Published: 12/08/2011
Winter 2011

Graduate

NSF Recipient Sees the Big Picture

The National Science Foundation's Graduate Research Fellowship Program (GRFP) is highly competitive and provides fellowship support for graduate students (master or doctoral) in science, technology, engineering, and mathematics. Recipients are given a three year award consisting of fellowship stipend and an education allowance, in addition to the powerful networking opportunities and resources afforded by being selected as fellows. 

Bjorn
Photo:  Bjorn Hubert-Wallander

The Department of Psychology has been fortunate to have several NSF fellows in the program each year. Bjorn Hubert-Wallander, a 2nd year Cognition and Perception student with Geoffrey Boynton in the Vision and Cognition Lab, is our most recent recipient of this prestigious fellowship.

Let's start with the basics, where are you from and where did you complete undergraduate and masters degrees?

I'm most recently from the University of Rochester, where I worked as a research assistant for Daphne Bavelier in Brain and Cognitive Sciences, but I got my bachelor's in psychology at Vanderbilt University in Nashville, TN. I grew up in Alabama, in the deepest of the deep south!

How did you wind up at UW--why did you apply here? What do you think about living in Seattle?

I ended up here because I was very impressed with the Vision and Cognition lab and its researchers. I thought it would be a great environment in which to learn new techniques and explore the lines of research I'm most interested in. Seattle is a beautiful city and I really enjoy how much there is to do here.

What is your research interest and how did you get into it (what inspires/motivates you)?

I'm interested in the general problem of visual perception, and I'm especially interested in how and why our subjective visual experience isn't a veridical representation of the real world. In particular, I do research on visual attention's large role in this process, trying to learn more about how we direct attention, and how it directs us.

How did you learn about your funding opportunity and tell us about the application and waiting process?

The NSF GRFP is widely known in my field, so nothing in particular tipped me off to it. The application process was invigorating more than anything else, and the end result was a plan I was proud of and plan to execute. Waiting isn't fun, but once it's all submitted that's all there is to do!

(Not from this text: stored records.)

/-- How near the rounded amplitude of a gain is to the exact one. -/
theorem level_checked {g : Int} (low : -48 ≤ g) (high : g ≤ 24) :
    (0 ≤ g → 1 ≤ (level g : ℝ) ∧ level g ≤ amplitude g) ∧ (g < 0 → (level g : ℝ) ≤ 1 ∧ amplitude g ≤ level g) ∧
    |(level g : ℝ) - amplitude g| ≤ 1 / 10 ^ 6 ∧ (g ≠ 0 → 1 / 25 ≤ |(level g : ℝ) - 1|) ∧
    1 / 20 ≤ (level g : ℝ) ∧ (level g : ℝ) ≤ 4 := by
  have checked := units_checked ⟨(g + 48).toNat, by omega⟩
  simp only [show (((g + 48).toNat : Nat) : Int) - 48 = g by omega] at checked
  obtain ⟨up, down, gapUp, gapDown, least, most⟩ := checked
  have pos := amplitude_pos g
  have leastR : (60000 : ℝ) < units g := by exact_mod_cast least
  have mostR : (units g : ℝ) < 2 ^ 22 := by exact_mod_cast most
  simp only [level]
  have range : 1 / 20 ≤ (units g : ℝ) / 2 ^ 20 ∧ (units g : ℝ) / 2 ^ 20 ≤ 4 := by
    constructor
    · rw [le_div_iff₀ (by norm_num)]; norm_num; linarith
    · rw [div_le_iff₀ (by norm_num)]; norm_num; norm_num at mostR; linarith
  rcases lt_or_ge g 0 with neg | nonneg
  · obtain ⟨h1, h2, h3, h4⟩ := down neg
    have gap := gapDown neg
    have power : amplitude g ^ 40 * 10 ^ g.natAbs = 1 := by
      rw [amplitude_pow, ← zpow_natCast, ← zpow_add₀ (by norm_num)]
      rw [show g + (g.natAbs : Int) = 0 by omega, zpow_zero]
    have a1 : amplitude g ≤ (units g : ℝ) / 2 ^ 20 := by
      refine le_of_pow_le_pow_left₀ (n := 40) (by norm_num) (by positivity) ?_
      have : ((2 : ℝ) ^ 20) ^ 40 ≤ (units g : ℝ) ^ 40 * 10 ^ g.natAbs := by exact_mod_cast h1
      rw [div_pow, le_div_iff₀ (by positivity)]
      refine le_of_mul_le_mul_right ?_ (show (0 : ℝ) < 10 ^ g.natAbs by positivity)
      calc amplitude g ^ 40 * (2 ^ 20) ^ 40 * 10 ^ g.natAbs = (2 ^ 20) ^ 40 * (amplitude g ^ 40 * 10 ^ g.natAbs) :=
          by ring
        _ ≤ _ := by rw [power, mul_one]; exact this
    have a2 : ((units g : ℝ) - 1) / 2 ^ 20 ≤ amplitude g := by
      refine le_of_pow_le_pow_left₀ (n := 40) (by norm_num) pos.le ?_
      have : ((units g : ℝ) - 1) ^ 40 * 10 ^ g.natAbs ≤ ((2 : ℝ) ^ 20) ^ 40 := by
        have := (Nat.cast_le (α := ℝ)).mpr h2
        rw [Nat.cast_mul, Nat.cast_pow, Nat.cast_sub h3, Nat.cast_pow, Nat.cast_pow, Nat.cast_pow] at this
        simpa only [Nat.cast_one, Nat.cast_ofNat] using this
      rw [div_pow, div_le_iff₀ (by positivity)]
      refine le_of_mul_le_mul_right ?_ (show (0 : ℝ) < 10 ^ g.natAbs by positivity)
      calc _ ≤ _ := this
        _ = (2 ^ 20) ^ 40 * (amplitude g ^ 40 * 10 ^ g.natAbs) := by rw [power, mul_one]
        _ = _ := by ring
    have u1 : (units g : ℝ) + 50000 ≤ 2 ^ 20 := by exact_mod_cast gap
    refine ⟨fun h => by omega, fun _ => ⟨?_, a1⟩, ?_, fun _ => ?_, range⟩
    · rw [div_le_iff₀ (by norm_num)]; linarith
    · rw [abs_of_nonneg (by linarith)]
      rw [sub_div] at a2
      norm_num at a2 ⊢; linarith
    · rw [abs_of_nonpos (by rw [sub_nonpos, div_le_iff₀ (by norm_num)]; linarith)]
      norm_num at u1 ⊢; linarith
  · obtain ⟨h1, h2, h3⟩ := up nonneg
    have power : amplitude g ^ 40 = 10 ^ g.natAbs := by
      rw [amplitude_pow, ← zpow_natCast]; congr 1; omega
    have a1 : (units g : ℝ) / 2 ^ 20 ≤ amplitude g := by
      refine le_of_pow_le_pow_left₀ (n := 40) (by norm_num) pos.le ?_
      rw [power, div_pow, div_le_iff₀ (by positivity)]
      exact_mod_cast h1
    have a2 : amplitude g ≤ ((units g : ℝ) + 1) / 2 ^ 20 := by
      refine le_of_pow_le_pow_left₀ (n := 40) (by norm_num) (by positivity) ?_
      rw [power, div_pow, le_div_iff₀ (by positivity)]
      exact_mod_cast h2
    have u1 : (2 : ℝ) ^ 20 ≤ units g := by exact_mod_cast h3
    refine ⟨fun _ => ⟨?_, a1⟩, fun h => by omega, ?_, fun nz => ?_, range⟩
    · rw [le_div_iff₀ (by norm_num)]; linarith
    · rw [abs_of_nonpos (by linarith)]
      rw [add_div] at a2
      norm_num at a2 ⊢; linarith
    · have u2 := (Nat.cast_le (α := ℝ)).mpr (gapUp (by omega))
      push_cast at u2
      rw [abs_of_nonneg (by rw [sub_nonneg, le_div_iff₀ (by norm_num)]; linarith)]
      rw [le_sub_iff_add_le, le_div_iff₀ (by norm_num)]
      linarith

theorem amplitude_half : 51 / 50 ≤ amplitude (1 / 2) ∧ amplitude (-1 / 2) ≤ 50 / 51 := by
  have up : 51 / 50 ≤ amplitude (1 / 2) := by
    refine le_of_pow_le_pow_left₀ (n := 80) (by norm_num) (amplitude_pos _).le ?_
    rw [amplitude, ← Real.rpow_natCast (_ ^ _), ← Real.rpow_mul (by norm_num)]
    norm_num
  refine ⟨up, ?_⟩
  have inverse : amplitude (1 / 2) * amplitude (-1 / 2) = 1 := by
    unfold amplitude
    rw [← Real.rpow_add (by norm_num)]; norm_num
  have := amplitude_pos (-1 / 2)
  nlinarith

theorem gives_near {r x : ℝ} (low : 1 / 25 ≤ x) (near : |r - x| ≤ 1 / 2000) : gives r x := by
  obtain ⟨u, d⟩ := amplitude_half
  obtain ⟨n1, n2⟩ := abs_le.mp near
  constructor <;> nlinarith

end Sys2Proof.Config.Witness
end

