/-- A block taken by a screen passes the stages of R22 in their order and joins B-out as a processed block of its own
address and position, RUN as it came, MATRIX 0 and the screen's channel count (R14, R22; where no rule orders two
parts of a stage the order is the model's, log entry 18). With no cue, link or monitor to act on it: the arrival
record takes it, the RUN flag moves the state, and in SHOW a valid position becomes the last position (R22, R23, R24).
Stage by stage: the arrival record, with SOURCE_RESTORED where the source was lost (R22, R38); the RUN flag, with the
show start, the show end (SHOW_END with `show_peak_long`, and its trigger) and the run that a show overtakes (R23,
R25, R94); the show start's steps, the screen in SHOW with emptied windows, `show_peak_long` −240, no mismatch
reported, no last position and the cursor at 0, then SHOW_START and its trigger (R24, R34, R36; that an emptied meter
keeps its PEAK and reads −240 otherwise is the model's reading, log entry 17); and the position, where a gap counts in
`gaps`, up to 65535, and files BLOCK_GAP with the difference modulo 2^32 before the cues are taken (R39). -/
def Obligations.ABlockMovesItsScreen : Prop :=
  (∀ (i : Fin 8) (f : Frame) (s : State), s.inReset = false → Frame.passes f .aIn → f.kind = 1 →
      f.unitNibble = s.unit.val → f.screenNibble = i.val → s.screens[i].state ≠ .off →
      let p := if f.position = noPosition then none else some f.position
      let counted := { s with stats := { s.stats with framesIn := riseTo 65535 s.stats.framesIn } }
      let u := passChain i f (checkMismatch i f (handlePosition i p (actOnRun i f.run p (noteArrival i f counted))))
      exec (.blockArrival f) s = .next (joinBOut
        (blockFrame f.header[1] f.position (flagByte f.run) u.1.screens[i].count u.2) (evaluateMonitors i u.1))) ∧
  (∀ (i : Fin 8) (f : Frame) (s : State), s.inReset = false → Frame.passes f .aIn → f.kind = 1 →
      f.unitNibble = s.unit.val → f.screenNibble = i.val → s.screens[i].state ≠ .off →
      s.cueLists[i].entries = [] → (∀ k : Fin 32, s.links[k].enabled = false) →
      (∀ m : Fin 48, s.monitors[m].enabled = false) → s.engineHoldsItsScreen →
      let after : ScreenState := match s.screens[i].state, f.run with
        | .dark, true => .inShow
        | .inShow, false => .dark
        | .inAlign, true => .inShow
        | st, _ => st
      ∃ t, exec (.blockArrival f) s = .next t ∧
        t.screens[i].state = after ∧
        t.screens[i].lastArrival = s.timeBase ∧ t.screens[i].arrivalPosition = f.position ∧
        t.screens[i].sourceLost = false ∧
        (after = .inShow → f.position ≠ noPosition → t.screens[i].lastPosition = some f.position) ∧
        (after ≠ .inShow → t.screens[i].lastPosition = s.screens[i].lastPosition) ∧
        ∀ j : Fin 8, j ≠ i → t.screens[j] = s.screens[j]) ∧
  (∀ (i : Fin 8) (f : Frame) (s : State),
      let p := if f.position = noPosition then none else some f.position
      let arrived := s.onScreen i fun x =>
        { x with lastArrival := s.timeBase, arrivalPosition := f.position, sourceLost := false }
      (s.screens[i].sourceLost = true → noteArrival i f s = file (some i) (.sourceRestored p) arrived) ∧
      (s.screens[i].sourceLost = false → noteArrival i f s = arrived)) ∧
  (∀ (i : Fin 8) (p : Option Word) (s : State),
      (s.screens[i].state = .dark → actOnRun i true p s = startShow i p s) ∧
      (s.screens[i].state = .inShow → actOnRun i false p s =
        occurs (.showEnd i) (file (some i) (.showEnd s.screens[i].showPeakLong) (enterState i .dark s))) ∧
      (s.screens[i].state = .inAlign →
        actOnRun i true p s = startShow i p (enterState i .dark (overtakeRun .showStarted s))) ∧
      (s.screens[i].state ≠ .dark → s.screens[i].state ≠ .inAlign → actOnRun i true p s = s) ∧
      (s.screens[i].state ≠ .inShow → actOnRun i false p s = s)) ∧
  (∀ (i : Fin 8) (p : Option Word) (s : State),
      let e := enterState i .inShow s
      let emptied := fun (m : Meter) =>
        { m with short := -240, long := -240, window := [], secondEnergy := 0, secondBlocks := 0, seconds := [] }
      ∃ t, startShow i p s = occurs (.showStart i) (file (some i) (.showStart p) t) ∧
        t = { e with screens := t.screens, monitors := t.monitors, cueLists := t.cueLists } ∧
        t.screens[i].state = .inShow ∧
        t.screens[i] = { e.screens[i] with
          showPeakLong := -240
          mismatchReported := false
          lastPosition := none
          channels := e.screens[i].channels.map fun ch => { ch with meter := emptied ch.meter }
          inputs := e.screens[i].inputs.map emptied
          sum := emptied e.screens[i].sum
          steerSum := ⟨-240, []⟩
          steerDiff := ⟨-240, []⟩ } ∧
        (∀ j : Fin 8, j ≠ i → t.screens[j] = s.screens[j]) ∧
        (∀ m : Fin 48, t.monitors[m] =
          if e.monitors[m].content.screen = i then { e.monitors[m] with prev := none } else e.monitors[m]) ∧
        ∀ j : Fin 8, t.cueLists[j] = if j = i then { s.cueLists[j] with cursor := 0 } else s.cueLists[j]) ∧
  (∀ (i : Fin 8) (s : State),
      (∀ p, s.screens[i].state = .inShow →
        let gap := fun (difference : Word) => file (some i) (.blockGap difference) { s with stats := { s.stats with
          gaps := s.stats.gaps.set i (riseTo 65535 s.stats.gaps[i]) } }
        let checked := match s.screens[i].lastPosition with
          | none => s
          | some q => if p = q + 1 then s else gap (p - (q + 1))
        handlePosition i (some p) s =
          (takeCues i p checked).onScreen i fun x => { x with lastPosition := some p }) ∧
      handlePosition i none s = s ∧
      ∀ p, s.screens[i].state ≠ .inShow → handlePosition i p s = s)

How did you feel when you learned that your application was accepted and that you will receive two to three years of funding?

It was great!

Do you have any advice/tips/suggestions for others who may apply to this opportunity? About graduate study in general?

I highly highly recommend developing the proposal together with advisors, past and present. They know what reviewers are looking for and can add a lot of oomph to your application. I also recommend getting as many examples of successful applications as you can, since it gives you a strong base to start from. Finally, I always recommend trying to show your genuine enthusiasm and curiosity for your field and for your specific research questions. 

What do you hope to accomplish with the funding and/or while in the UW Psychology graduate program?

I plan to use it to devote as much time to productive research as possible!

What do you like doing in your spare time?

Honestly? Eating and playing video games.

The last book and/or movie you saw and enjoyed?

"The Name of the Wind," by Patrick Rothfuss.

What you plan to do once you complete your PhD?

I'd like to eventually go on to a faculty position and contribute what I can to our knowledge of human perception. The idea of working in academia for the rest of my life is incredibly appealing to me!